= Patrick Conley =

American lawyer, real estate investor, and former history professor

Patrick T. Conley (born 1938) is an American lawyer, real estate investor, and former history professor. Conley served as Rhode Island's first historian laureate, a volunteer position appointed by the secretary of state, from 2012 to 2025. Conley was president of the Rhode Island Heritage Hall of Fame and later stood by the organization's decision in 2023 to induct former national security advisor Michael Flynn. He is known for his involvement in the tax sale market in Providence, Rhode Island; he stated in 2022 that he had obtained 140 properties through tax sales in the previous 14 years.

== Academic career, real estate activities, and political involvement ==
Conley was a professor at Providence College.
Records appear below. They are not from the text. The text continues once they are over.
/-! ### maskWrite -/

@[simp] theorem maskWrite_ctrl (i : Nat) (v : Byte) (s : State) : (maskWrite i v s).ctrl = s.ctrl := rfl
@[simp] theorem maskWrite_thresh (i : Nat) (v : Byte) (s : State) : (maskWrite i v s).thresh = s.thresh := rfl
@[simp] theorem maskWrite_contrastAmount (i : Nat) (v : Byte) (s : State) : (maskWrite i v s).contrastAmount = s.contrastAmount := rfl
@[simp] theorem maskWrite_cellCols (i : Nat) (v : Byte) (s : State) : (maskWrite i v s).cellCols = s.cellCols := rfl
@[simp] theorem maskWrite_cellRows (i : Nat) (v : Byte) (s : State) : (maskWrite i v s).cellRows = s.cellRows := rfl
@[simp] theorem maskWrite_bufW (i : Nat) (v : Byte) (s : State) : (maskWrite i v s).bufW = s.bufW := rfl
@[simp] theorem maskWrite_bufH (i : Nat) (v : Byte) (s : State) : (maskWrite i v s).bufH = s.bufH := rfl
@[simp] theorem maskWrite_arg0 (i : Nat) (v : Byte) (s : State) : (maskWrite i v s).arg0 = s.arg0 := rfl
@[simp] theorem maskWrite_arg1 (i : Nat) (v : Byte) (s : State) : (maskWrite i v s).arg1 = s.arg1 := rfl
@[simp] theorem maskWrite_res0 (i : Nat) (v : Byte) (s : State) : (maskWrite i v s).res0 = s.res0 := rfl
@[simp] theorem maskWrite_res1 (i : Nat) (v : Byte) (s : State) : (maskWrite i v s).res1 = s.res1 := rfl
@[simp] theorem maskWrite_res2 (i : Nat) (v : Byte) (s : State) : (maskWrite i v s).res2 = s.res2 := rfl
@[simp] theorem maskWrite_res3 (i : Nat) (v : Byte) (s : State) : (maskWrite i v s).res3 = s.res3 := rfl
@[simp] theorem maskWrite_done (i : Nat) (v : Byte) (s : State) : (maskWrite i v s).done = s.done := rfl
@[simp] theorem maskWrite_err (i : Nat) (v : Byte) (s : State) : (maskWrite i v s).err = s.err := rfl
@[simp] theorem maskWrite_errcode (i : Nat) (v : Byte) (s : State) : (maskWrite i v s).errcode = s.errcode := rfl
@[simp] theorem maskWrite_irqEn (i : Nat) (v : Byte) (s : State) : (maskWrite i v s).irqEn = s.irqEn := rfl
@[simp] theorem maskWrite_maskDepth (i : Nat) (v : Byte) (s : State) : (maskWrite i v s).maskDepth = s.maskDepth := rfl
@[simp] theorem maskWrite_pixDepth (i : Nat) (v : Byte) (s : State) : (maskWrite i v s).pixDepth = s.pixDepth := rfl
@[simp] theorem maskWrite_lut (i : Nat) (v : Byte) (s : State) : (maskWrite i v s).lut = s.lut := rfl
@[simp] theorem maskWrite_mask (i : Nat) (v : Byte) (s : State) : (maskWrite i v s).mask = Memory.write s.mask i v := rfl
@[simp] theorem maskWrite_pix (i : Nat) (v : Byte) (s : State) : (maskWrite i v s).pix = s.pix := rfl
@[simp] theorem maskWrite_inFlight (i : Nat) (v : Byte) (s : State) : (maskWrite i v s).inFlight = s.inFlight := rfl
@[simp] theorem maskWrite_inbox (i : Nat) (v : Byte) (s : State) : (maskWrite i v s).inbox = s.inbox := rfl
@[simp] theorem maskWrite_replies (i : Nat) (v : Byte) (s : State) : (maskWrite i v s).replies = s.replies := rfl

/-! ### pixWrite -/

@[simp] theorem pixWrite_ctrl (p : Nat) (v : Word) (s : State) : (pixWrite p v s).ctrl = s.ctrl := rfl
@[simp] theorem pixWrite_thresh (p : Nat) (v : Word) (s : State) : (pixWrite p v s).thresh = s.thresh := rfl
@[simp] theorem pixWrite_contrastAmount (p : Nat) (v : Word) (s : State) : (pixWrite p v s).contrastAmount = s.contrastAmount := rfl
@[simp] theorem pixWrite_cellCols (p : Nat) (v : Word) (s : State) : (pixWrite p v s).cellCols = s.cellCols := rfl
@[simp] theorem pixWrite_cellRows (p : Nat) (v : Word) (s : State) : (pixWrite p v s).cellRows = s.cellRows := rfl
@[simp] theorem pixWrite_bufW (p : Nat) (v : Word) (s : State) : (pixWrite p v s).bufW = s.bufW := rfl
@[simp] theorem pixWrite_bufH (p : Nat) (v : Word) (s : State) : (pixWrite p v s).bufH = s.bufH := rfl
@[simp] theorem pixWrite_arg0 (p : Nat) (v : Word) (s : State) : (pixWrite p v s).arg0 = s.arg0 := rfl
@[simp] theorem pixWrite_arg1 (p : Nat) (v : Word) (s : State) : (pixWrite p v s).arg1 = s.arg1 := rfl
@[simp] theorem pixWrite_res0 (p : Nat) (v : Word) (s : State) : (pixWrite p v s).res0 = s.res0 := rfl
@[simp] theorem pixWrite_res1 (p : Nat) (v : Word) (s : State) : (pixWrite p v s).res1 = s.res1 := rfl
@[simp] theorem pixWrite_res2 (p : Nat) (v : Word) (s : State) : (pixWrite p v s).res2 = s.res2 := rfl
@[simp] theorem pixWrite_res3 (p : Nat) (v : Word) (s : State) : (pixWrite p v s).res3 = s.res3 := rfl
@[simp] theorem pixWrite_done (p : Nat) (v : Word) (s : State) : (pixWrite p v s).done = s.done := rfl
@[simp] theorem pixWrite_err (p : Nat) (v : Word) (s : State) : (pixWrite p v s).err = s.err := rfl
@[simp] theorem pixWrite_errcode (p : Nat) (v : Word) (s : State) : (pixWrite p v s).errcode = s.errcode := rfl
@[simp] theorem pixWrite_irqEn (p : Nat) (v : Word) (s : State) : (pixWrite p v s).irqEn = s.irqEn := rfl
@[simp] theorem pixWrite_maskDepth (p : Nat) (v : Word) (s : State) : (pixWrite p v s).maskDepth = s.maskDepth := rfl
@[simp] theorem pixWrite_pixDepth (p : Nat) (v : Word) (s : State) : (pixWrite p v s).pixDepth = s.pixDepth := rfl
@[simp] theorem pixWrite_lut (p : Nat) (v : Word) (s : State) : (pixWrite p v s).lut = s.lut := rfl
@[simp] theorem pixWrite_mask (p : Nat) (v : Word) (s : State) : (pixWrite p v s).mask = s.mask := rfl
@[simp] theorem pixWrite_pix (p : Nat) (v : Word) (s : State) : (pixWrite p v s).pix = Memory.write s.pix p v := rfl
@[simp] theorem pixWrite_inFlight (p : Nat) (v : Word) (s : State) : (pixWrite p v s).inFlight = s.inFlight := rfl
@[simp] theorem pixWrite_inbox (p : Nat) (v : Word) (s : State) : (pixWrite p v s).inbox = s.inbox := rfl
@[simp] theorem pixWrite_replies (p : Nat) (v : Word) (s : State) : (pixWrite p v s).replies = s.replies := rfl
He served as chief of staff for Republican mayoral candidate Buddy Cianci. In the 1980s, Conley successfully sued the Providence Journal for libel.

The New York Times in 2007 reported on Conley's efforts to convert Providence's industrial waterfront into a "$300 million mixed-use development" with "a hotel, marina, 240 condominiums or rental apartments, a parking garage for 890 cars, a floating restaurant, retail and office space, and green space for festivals, concerts and other outdoor events", which were opposed by some business owners. Conley is involved in tax sales in Providence. In 2022, he was among the advocates of a law that would have reduced out-of-state participation in the state's municipal tax sales. According to the Providence Journal, Conley estimated that he had obtained 140 such properties in the past 14 years.

In 2024, Providence Journal reported that Conley had donated his 10-room waterfront home in Bristol to his non-profit organization, Heritage Harbor Foundation, in 2020. The organization later donated it back to him after its fundraising drive failed. After the Providence Journals article was published, he told the newspaper that he had unknowingly likely violated an Internal Revenue Service rule against "self-dealing"; the terms of Conley's donation to his foundation would have allowed him and his wife to continue living in the property while the foundation paid the mortgage.

== Civic participation ==
Conley served as the state's first historian laureate from 2012 to 2025; the historian laureate is a volunteer role appointed by the secretary of state to speak on the state's history at certain events, inform state officials on historical information, and edit publications sponsored by the state. Nellie Gorbea reappointed Conley in 2020 with no public announcement. Conley asked not to be reappointed in 2025; Gregg Amore announced his successor, Keith Stokes, later that year after a public selection process.

In 2014, Conley and state governor Lincoln Chafee took part in its unveiling of a new statue of Thomas Wilson Dorr, leader of the Dorr Rebellion, at the Rhode Island State House. In 2019, History Press published Conley's book The Leaders of Rhode Island's Golden Age, which contains the biographies of 120 Rhode Islanders of the late 19th century. Previous books include Rhode Island Founders (2010) and The Makers of Modern Rhode Island (2012).

=== Rhode Island Heritage Hall of Fame ===
Conley was president of the Rhode Island Heritage Hall of Fame as of 2018 and then its "volunteer general counsel" as of 2023. He is a 1995 inductee. During his tenure as president, inductees included Superior Court judge Francis Darigan Jr. in 2018. Darrigan attended Providence College when Conley was a professor at the school; campaigned against Republican mayoral candidate Buddy Cianci, to whom Conley served as chief of staff; and was the presiding judge in Conley's successful libel case against the Providence Journal in the 1980s.

In 2023, the organization announced its intent to induct Michael Flynn, the US national security advisor under Donald Trump's first presidency who had plead guilty in 2017 to lying to the FBI about conversations with the Russian ambassador and later promoted claims that the 2020 presidential election was stolen from Trump. After eight board members resigned from the organization, and the state's congressional delegates and statewide elected executive officials stated that they would not attend Flynn's induction, Conley defended the organization's decision but said the organization would delay the induction because of the "poor timing to honor General Flynn in this turbulent and politically charged environment."